GE Additive announced that it successfully shipped the first Concept Laser M Line Factory additive manufacturing system from its facility in Germany to the U.S. this weekend. The system, which will be installed at GE Aviation’s Additive Technology Center in Cincinnati, offers modular, automated production capabilities for metal AM.
To make the announcement even more exciting, GE Additive has revealed that the industrial metal additive manufacturing system was actually transported across the Atlantic aboard a Boeing 747-8 Freighter powered by GEnx-2B engines, which will soon integrate 3D printed parts manufactured by GE Additive. Talk about full circle.
The 3D printed parts to be integrated into the GEnx engines are brackets which were designed to replace traditionally manufactured power door opening system (PDOS) brackets.
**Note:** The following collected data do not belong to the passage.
/-- The banks that serve a Draft cycle over more than one loom cycle, ascending (R252). -/
def conflictBanks (l : List PortAccess) : List Nat := (List.range 48).filter fun b => decide (2 ≤ bankLoad l b)

/-- The accesses of a Draft cycle beyond the first of each bank (R253). -/
def extraAccesses (l : List PortAccess) : Nat := ((conflictBanks l).map fun b => bankLoad l b - 1).sum

/-- The largest k - 1 over all banks (R252). -/
def conflictCycles (l : List PortAccess) : Nat := ((conflictBanks l).map fun b => bankLoad l b - 1).foldl max 0

/-- The ports with an access to a conflicting bank, by bit (R251, R253). -/
def conflictPorts (l : List PortAccess) : Nat :=
  (l.filter fun a => (conflictBanks l).any (banksOf a).contains).foldl (fun m a => m ||| 2 ^ a.port.val) 0

/-- The hold of a Draft cycle with a bank conflict (R252). -/
def conflictHold (l : List PortAccess) : List Hold :=
  if (conflictBanks l).isEmpty then [] else [⟨1, some (conflictCycles l)⟩]

/-- The accesses of the engines in one Draft cycle: a bank conflict is counted, shown and, the first of a step, recorded (R252, R253).
The word of the conflict is the last one issued. -/
def State.conflict (s : State) (n : Nat) (l : List PortAccess) : State :=
  match conflictBanks l with
  | [] => s
  | b :: _ =>
    let s := s.add (SPD_CNT_CONFLICT_EXTRA n) (extraAccesses l)
    let s := if (s.lm n).seq.confSeen then s
      else (s.modSeq n fun q => { q with confSeen := true }).report (mkRec 3 n 0x100 5 none (s.stepOf n) 0 [])
    (((s.set (SPD_ERR_CONFLICT n) 1).set (SPD_CONFLICT_LAST_BANK n) b).set (SPD_CONFLICT_LAST_PORTS n) (conflictPorts l)).set
      (SPD_CONFLICT_LAST_PC n) (s.get (LOOM_PC_PC n))

/-- The holds that an operation's memory events cause, cycle by cycle (R252, R257). -/
def evHolds (ev : CycleEvs) : List Hold := ev.ecc.flatMap eccHold ++ ev.cycles.flatMap conflictHold

/-- The unit whose accesses a port carries has an operation under way (R251): AW carries tile loads, AR the array's rows and partial sums
and the window loads, AT attention, BZ the Bronze unit, DM the loom DMA's own moves and table loads, SH the Shuttle, BB the Bobbin. -/
def State.portActive (s : State) (n : Nat) (p : Fin 7) : Bool :=
  match p with
  | 0 => (s.lm n).dma.tload.isSome
  | 1 => s.arrBusy n || decide ((s.lm n).seq.cycles < (s.lm n).seq.accFree)
  | 2 => s.unitBusy n 4
  | 3 => s.unitBusy n 5
  | 4 => (s.lm n).dma.op.isSome || (s.lm n).dma.tbl.isSome
  | 5 => s.unitBusy n 8
  | 6 => s.unitBusy n 6

/-- Another write of the cycle, of a port that comes later, covers byte x (R252). -/
def laterWrite (l : List PortAccess) (p : Fin 7) (x : Nat) : Bool :=
  l.any fun b => b.write && decide (p < b.port) && decide (b.addr ≤ x) && decide (x < b.addr + b.len)

/-- The write `a` of a cycle stands in the bytes where it meets a write of a later port (R252). -/
def State.landFirst (s : State) (n : Nat) (l : List PortAccess) (a : PortAccess) : State :=
  (List.range a.data.length).foldl (fun s i =>
    if laterWrite l a.port (a.addr + i) then s.spWrite n (a.addr + i) ((a.data.drop i).take 1) (s.spPoisoned n (a.addr + i) 1) else s) s

/-- The writes of one Draft cycle land (R252): where two cover the same byte, that of the port that comes first in R251 lands last. -/
def State.landTogether (s : State) (n : Nat) (l : List PortAccess) : State :=
  ((List.range 7).reverse.flatMap fun p => l.filter fun a => a.write && a.port.val == p).foldl (fun s a => s.landFirst n l a) s

/-- The accesses of a Draft cycle that the engines at work make (R251): those of a port whose unit has nothing under way are none. -/
def State.engineAccesses (s : State) (n : Nat) (l : List PortAccess) : List PortAccess := l.filter fun a => s.portActive n a.port

/-- An operation with its memory events (R252 to R259): the words in error are found before the operation reads, so that it takes an
uncorrectable word poisoned; where the word issues, the accesses of the engines then at work land, their conflicts count and the holds
fall due. A word that does not issue meets none. -/
def State.withEvents (s : State) (n : Nat) (ev : CycleEvs) (f : State → State) : State :=
  if ((f s).lm n).seq.next = (s.lm n).seq.next then f s
  else
    let t := (f (s.eccEvents n ev.ecc.flatten)).eccSeen n
    if (t.lm n).seq.next = (s.lm n).seq.next then t
    else
      let cycles := ev.cycles.map (t.engineAccesses n)
      (cycles.foldl (fun t l => (t.landTogether n l).conflict n l) t).addHolds n (evHolds { ev with cycles })

/-! ### Issue (R234 to R236) -/

/-- LMODE bit that covers a unit (R236). -/
def lmodeBit (u : Nat) : Option Nat :=
  match u with
  | 3 => some 3 | 4 => some 2 | 5 => some 4 | 6 => some 5 | 8 => some 3 | _ => none

/-- The word opens a tile (R236). -/
def opensTile (w : DWord) : Bool := (w.unit == 1 && w.op == 0) || (w.unit == 0 && w.op == 7)

/-- The word breaks the tile rule (R236). -/
def State.tileBroken (s : State) (n : Nat) (w : DWord) : Bool :=
  if opensTile w then
    (s.lm n).seq.tile.isSome
      || [3, 4, 5, 6, 8].any fun u => s.unitBusy n u && !bitOf w.lmode ((lmodeBit u).getD 0)
  else match lmodeBit w.unit with
    | none => false
    | some b => match (s.lm n).seq.tile with
      | none => true
      | some t => !bitOf t.lmode b

/-- The sequencer can issue a word now: it runs, it does not pause or idle at STEP, and nothing holds it. -/
def State.canIssue (s : State) (n : Nat) : Bool :=
  s.is (LOOM_STATUS_RUN n) && !s.is (LOOM_STATUS_FAULT n) && !s.is (LOOM_STATUS_BENCHED n)
    && (s.lm n).seq.pause.isNone && !(s.lm n).seq.atStep && !s.frozen n

/-- Why the next word cannot issue as the named operation, or the word. -/
inductive Fetched where
  /-- The sequencer issues nothing now, or its next word names another operation. -/
  | idle
  /-- The word is a Draft fault with this cause (R249). -/
  | bad (unit cause : Nat)
  /-- The word issues. -/
  | ok (w : DWord)
  deriving DecidableEq, Repr

/-- The next word of loom n, checked as an operation `op` of `unit` (R234 to R238). -/
def State.fetchWord (s : State) (n unit op : Nat) : Fetched :=
  let q := (s.lm n).seq
  if !s.canIssue n then .idle
  else if s.draftWords n ≤ q.next then .bad 0 9
  else
    let w := s.draftWord n q.next
    match opShape w.unit w.op w.arg with
    | none => .bad w.unit 2
    | some sh =>
      if w.unit != unit || w.op != op then .idle
      else if wordBad w sh || (opensTile w && w.lmode / 64 != 0) then .bad unit 3
      else if (w.delta == 0 && q.issued.contains unit) || s.unitBusy n unit || (unit == 2 && decide (q.cycles + w.delta < q.accFree)) then
        .bad unit 5
      else if s.tileBroken n w then .bad unit 6
      else .ok w

/-- A unit's operation issues in the open span, or outside it (R190). -/
def State.spanUnit (s : State) (n u : Nat) : State :=
  s.modGrd n fun g => { g with units := g.units.filter (· != u) ++ (if s.is (GRD_STATUS_SPAN_OPEN n) then [u] else []) }

/-- The word issues (R235): LOOM_PC names it, the next word follows, and its DELTA has passed. -/
def State.advance (s : State) (n : Nat) (w : DWord) : State :=
  let pc := (s.lm n).seq.next
  ((s.spanUnit n w.unit).modSeq n fun q => { q with next := pc + 1, cycles := q.cycles + w.delta,
                                                    issued := if w.delta = 0 then w.unit :: q.issued else [w.unit] }).set (LOOM_PC_PC n) pc

/-- The next word is a table load into a slot that a DMA operation in flight names (R153). -/
def State.tblBusy (s : State) (n : Nat) : Bool :=
  let t := leAt (s.bytesAt (draftAddr n (s.draftWord n (s.lm n).seq.next).arg) 64) 4 4
  let d := (s.lm n).dma
  (match d.tload with | some x => x.2.2 == t | none => false) || (match d.tbl with | some x => x.1 == t | none => false)
    || (match d.op with | some x => x.2 == some t | none => false)

/-- The unit's own error bit for a word that finds it busy: the Bobbin's, and the DMA's for a table load (R153, R207, R235). -/
def State.busyBit (s : State) (n unit op cause : Nat) : State :=
  if cause != 5 then s
  else if unit = 6 then s.set (BOB_ERR_BUSY n) 1
  else if unit = 3 && op = 3 && s.tblBusy n then s.set (DMA_ERR_TBL_BUSY n) 1
  else s

/-- Issue the next word as operation `op` of `unit`: nothing, a Draft fault, or what `k` makes of the word, which is given
the state before the issue. -/
def State.issue (s : State) (n unit op : Nat) (k : DWord → State) : State :=
  match s.fetchWord n unit op with
  | .idle => s
  | .bad u c =>
    (s.busyBit n u op c).draftFault n (s.lm n).seq.next u c
  | .ok w => k w

/-! ### Parameter blocks (R240) -/

/-- A parameter block's ARG is misplaced (R229, R240). -/
def State.blockMisplaced (s : State) (n arg : Nat) : Bool :=
  arg % 64 != 0 || decide (arg < 0x40 + 16 * s.draftWords n) || decide (0x100000 < arg + 64)

/-- The 64 bytes of a parameter block. -/
def State.blockBytes (s : State) (n arg : Nat) : List Byte := s.bytesAt (draftAddr n arg) 64

/-- The header word and the fifteen slots of a parameter block (R240). -/
structure Block where
  hdr : Nat
  slots : List Nat
  deriving DecidableEq, Repr

/-- A parameter block of 64 bytes (R240). -/
def blockOf (l : List Byte) : Block :=
  { hdr := leAt l 0 4, slots := (List.range 15).map fun i => leAt l (4 + 4 * i) 4 }

/-- Slot i of a block. -/
def Block.slot (b : Block) (i : Nat) : Nat := b.slots.getD i 0

/-- The block is refused under R6, R7, R41 and R240: its level, a header bit that does not serve this word (`used` are those
that do), a reserved format, or an unused slot (from `nslots` on) that is not zero. -/
def blockBad (b : Block) (used nslots : Nat) : Bool :=
  b.hdr % 16 != 2 || (b.hdr &&& (used ||| 0xF)) != b.hdr || decide (7 < bits b.hdr 4 4) || (b.slots.drop nslots).any (· != 0)

/-- A word that pauses issue (R245). -/
def State.beginPause (s : State) (n : Nat) (k : PauseKind) (budget slack : Nat) : State :=
  s.modSeq n fun q => { q with pause := some ⟨k, budget, slack, false⟩ }

/-- The pause ends after k cycles, and its end is the word's issue point (R235): no unit has issued in that cycle, unless the pause took
none. -/
def State.endPause (s : State) (n k : Nat) : State :=
  s.modSeq n fun q => { q with pause := none, issued := if k = 0 then q.issued else [] }

/-- The sequencer stops (R231, R248). -/
def State.stopSeq (s : State) (n : Nat) : State :=
  (s.modSeq n fun q => { q with pause := none, atStep := false, launch := none, stopReq := false }).set (LOOM_STATUS_RUN n) 0
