/-! ### Starting and stopping (R230 to R232) -/

/-- The Draft header is refused at RUN (R230, R231). -/
def State.headerBad (s : State) (n : Nat) : Bool :=
  let h := s.draftNat n 0 4
  h % 16 != 2 || bits h 4 1 != kindOf n || bits h 6 10 != 0 || bits h 16 16 == 0 || decide (65532 < bits h 16 16)
    || s.draftNat n 6 2 != 0 || !decide (s.draftEntry n < s.draftWords n)
    || !allZero (s.bytesAt (draftAddr n 24) 40)

/-- The sequencer of a stopped loom starts under R231; a loom that has faulted, or stopped for a peer's fault, waits for a
loom reset (R248), a benched loom stays stopped, and a loom in no bolt runs no Draft (R22). -/
def State.startLoom (s : State) (n : Nat) : State :=
  if s.is (LOOM_STATUS_RUN n) || s.is (LOOM_STATUS_FAULT n) || s.is (LOOM_STATUS_PEER_FAULT n) || s.is (LOOM_STATUS_BENCHED n)
      || (s.boltOf n).isNone
  then s.modSeq n fun q => { q with stopReq := false }
  else if s.headerBad n then s.draftFault n 0 0 1
  else
    let s := s.modSeq n fun q =>
      { q with next := s.draftEntry n, loops := [], issued := [], pause := none, atStep := false, launch := none, stopReq := false }
    (s.set (ACC_STATUS_COMPAT n) (bits (s.draftNat n 0 4) 5 1)).set (LOOM_STATUS_RUN n) 1

/-- RUN_START (R231): LOOM_CTL.RUN written 1. A loom that is asleep wakes, and the write waits (R486). -/
def execRunStart (n : LoomNo) (s : State) : Host.Outcome State Fault Refusal :=
  .next <|
    if s.asleep n then
      let a : Access := { req := .host, write := true, addr := lwin n + 0xF00008, len := 1, data := [1], tenant := 0, poison := false }
      { s.wakeDomain n with held := s.held ++ [a] }
    else (s.startLoom n).set (LOOM_CTL_RUN n) 1

/-- RUN_STOP (R231): LOOM_CTL.RUN written 0; the sequencer stops after its next END. -/
def execRunStop (n : LoomNo) (s : State) : Host.Outcome State Fault Refusal :=
  .next ((s.modSeq n fun q => { q with stopReq := s.is (LOOM_STATUS_RUN n) }).set (LOOM_CTL_RUN n) 0)

/-- LOOM_CNT_CLR (R261): LOOM_HOLD_CNT and LOOM_HOLD_CYC clear. -/
def execLoomCntClr (n : LoomNo) (s : State) : Host.Outcome State Fault Refusal :=
  .next (s.clearAll ((List.range 5).map (LOOM_HOLD_CNT_EVENTS n) ++ (List.range 5).map (LOOM_HOLD_CYC_CYCLES n)))

/-! ### Sequencer operations (R234, R237, R238) -/

/-- NOP (R234). -/
def execNop (n : LoomNo) (s : State) : Host.Outcome State Fault Refusal := .next <| s.issue n 0 0 fun w => s.advance n w

/-- STEP (R237): the sequencer idles until the launch of the next step. -/
def execStep (n : LoomNo) (s : State) : Host.Outcome State Fault Refusal :=
  .next <| s.issue n 0 1 fun w => (s.advance n w).modSeq n fun q => { q with atStep := true }

/-- The registers that a launch clears (R199, R237, R289). -/
def stepFields (n : Nat) : List Fld :=
  (List.range 5).map (LOOM_STEP_HOLD_CYCLES n) ++ (List.range 5).map (LOOM_STEP_HOLD_EVENTS n)
    ++ (List.range 8).map (GRD_STEP_REPLAY_MAP n) ++ (List.range 8).map (GRD_STEP_FALLBACK_MAP n)
    ++ (List.range 16).map (SHT_EXM_EXM n)
    ++ [LOOM_SLIP_CYCLES n, GRD_STEP_CNT_CHECKED n, GRD_STEP_CNT_REPLAYED n, GRD_STEP_CNT_FELL_BACK n]

/-- STEP_LAUNCH (R237): a launch that has reached a loom at STEP starts the step. -/
def execStepLaunch (n : LoomNo) (s : State) : Host.Outcome State Fault Refusal :=
  .next <|
    match (s.lm n).seq.launch with
    | none => s
    | some k =>
      if !(s.lm n).seq.atStep || !s.is (LOOM_STATUS_RUN n) || s.frozen n || s.asleep n then s
      else
        let s := s.modSeq n fun q =>
          { q with atStep := false, launch := none, cycles := 0, accFree := 0, stage2 := 0, confSeen := false, issued := [], reported := false }
        let s := (s.modSht n fun h => { h with sent := [], sentOvf := [], lists := [] }).clearAll (stepFields n)
        (s.set (LOOM_STEP_STEP n) k).set (LOOM_STATUS_IN_STEP n) 1

/-- END (R237): issue pauses until the step's operations have completed and its writes are acknowledged; a loom whose peer
faulted stops instead (R248). -/
def execEndStep (n : LoomNo) (s : State) : Host.Outcome State Fault Refusal :=
  .next <| s.issue n 0 2 fun w =>
    if s.is (LOOM_STATUS_PEER_FAULT n) then s.stopSeq n else (s.advance n w).beginPause n .endStep 0 0

/-- The current half of a queue: S & 1 (R282). -/
def State.halfOf (s : State) (n q step : Nat) : QHalf := tget {} (s.lm n).sht.halves (2 * q + step % 2)

/-- Change a half of a queue. -/
def State.modHalf (s : State) (n q step : Nat) (f : QHalf → QHalf) : State :=
  s.modSht n fun h => { h with halves := tput {} h.halves (2 * q + step % 2) (f (tget {} h.halves (2 * q + step % 2))) }

/-- The state and the overflow counter of half S & 1 of every queue reset (R282). -/
def State.resetHalves (s : State) (n step : Nat) : State :=
  s.modSht n fun h => { h with halves := h.halves.filter fun e => e.1 % 2 != step % 2 }

/-- END_REPORT (R237): END's pause ends, no sooner than a window load (R234); the step is reported, LOOM_STEP_ACTUAL latched, the queue halves
reset, and the Draft continues at ENTRY, or stops where RUN was written 0 (R231). -/
def execEndReport (n : LoomNo) (cycles : Nat) (s : State) : Host.Outcome State Fault Refusal :=
  .next <|
    match (s.lm n).seq.pause with
    | some ⟨.endStep, _, _, _⟩ =>
      if !s.opsIdle n || (s.lm n).seq.writesOut != 0 || s.frozen n then s
      else
        let q := (s.lm n).seq
        let total := max (q.cycles + cycles) q.accFree
        let inStep := s.is (LOOM_STATUS_IN_STEP n)
        let stop := q.stopReq
        let s := (s.endPause n (total - q.cycles)).modSeq n fun q =>
          { q with next := s.draftEntry n, loops := [], reported := inStep, stopReq := false, cycles := total, issued := q.issued.filter (· != 0) }
        let s := s.resetHalves n (s.stepOf n)
        let s := if stop then s.set (LOOM_STATUS_RUN n) 0 else s
        (s.set (LOOM_STEP_ACTUAL_CYCLES n) total).set (LOOM_STATUS_IN_STEP n) 0
    | _ => s

/-- LOOP (R238). -/
def execLoop (n : LoomNo) (s : State) : Host.Outcome State Fault Refusal :=
  .next <| s.issue n 0 3 fun w =>
    if w.arg = 0 || 4 ≤ (s.lm n).seq.loops.length then s.wordFault n 0 7
    else (s.advance n w).modSeq n fun q => { q with loops := (q.next, w.arg) :: q.loops }

/-- ENDLOOP (R238). -/
def execEndloop (n : LoomNo) (s : State) : Host.Outcome State Fault Refusal :=
  .next <| s.issue n 0 4 fun w =>
    match (s.lm n).seq.loops with
    | [] => s.wordFault n 0 7
    | (first, k) :: outer =>
      (s.advance n w).modSeq n fun q =>
        if 1 < k then { q with next := first, loops := (first, k - 1) :: outer } else { q with loops := outer }

/-- Loop depth after the words [i, i + k), counted from d; none where it falls below the start (R238). -/
def State.depthAfter (s : State) (n : Nat) : Nat → Nat → Nat → Option Nat
  | 0, _, d => some d
  | k + 1, i, d =>
    let w := s.draftWord n i
    if w.unit = 0 && w.op = 3 then s.depthAfter n k (i + 1) (d + 1)
    else if w.unit = 0 && w.op = 4 then (if d = 0 then none else s.depthAfter n k (i + 1) (d - 1))
    else s.depthAfter n k (i + 1) d

/-- The tally total that SKIPZ reads: a count register from 224 on, else TSUM of the current half (R238, R282, R286). -/
def State.tallyTotal (s : State) (n q : Nat) : Nat :=
  if 224 ≤ q then s.get (SHT_CREG_COUNT n (q - 224)) else (s.halfOf n q (s.stepOf n)).tsum

/-- SKIPZ (R238). -/
def execSkipz (n : LoomNo) (s : State) : Host.Outcome State Fault Refusal :=
  .next <| s.issue n 0 5 fun w =>
    let pc := (s.lm n).seq.next
    let target := w.arg % 65536
    if target ≤ pc || s.draftWords n ≤ target || s.depthAfter n (target - pc - 1) (pc + 1) 0 != some 0 then s.wordFault n 0 8
    else if s.tallyTotal n (bits w.arg 16 8) = 0 then (s.advance n w).modSeq n fun q => { q with next := target }
    else s.advance n w

/-- A Shuttle scatter, tally wait or collective inside a span is a Draft fault (R189). -/
def State.xferFault (s : State) (n unit : Nat) : State := s.engineFault n unit (GRD_ERR_XFER n)

/-- WAIT_TALLY (R282). -/
def execWaitTally (n : LoomNo) (s : State) : Host.Outcome State Fault Refusal :=
  .next <| s.issue n 0 6 fun w =>
    if w.arg % 16 != 0 then s
    else if s.is (GRD_STATUS_SPAN_OPEN n) then s.xferFault n 0
    else if s.is (LOOM_STATUS_PEER_FAULT n) then s.stopSeq n
    else (s.advance n w).beginPause n (.tally (bits w.arg 8 8)) w.budget w.slack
The components, which were approved by the Federal Aviation Administration (FAA) last November, are being manufactured at GE Additive’s facility in Auburn, Alabama using Concept Laser M2 machines.
M Line Factory
GE Additive first announced its plans to ship its M Line Factory system at Formnext 2018, with an expected start date of Q2 2019. Now, the company has successfully deployed the first metal AM system internally. (GE also recently revealed that Turkish aerospace company TUSAŞ Engine Industries, Inc. invested in two M LINE systems and two M2 cusing 3D printers.)
The metal AM system has been in the works since GE Additive acquired Concept Laser, with the former improving the M Line Factory in terms of automation, modularity, build capacity and process controls. The updated system consists of two independent machine units: the Laser Processing Station for part production and the Material Handling Station for setting up and dismantling.
The 3D printer was recently delivered to GE Aviation’s Additive Technology Center in Ohio, which houses one of the world’s largest and most cutting-edge 3D printing facilities. The M Line Factory system will feel right at home there among roughly 90 3D printers, operated by a team of 300 designers, machinists and engineers.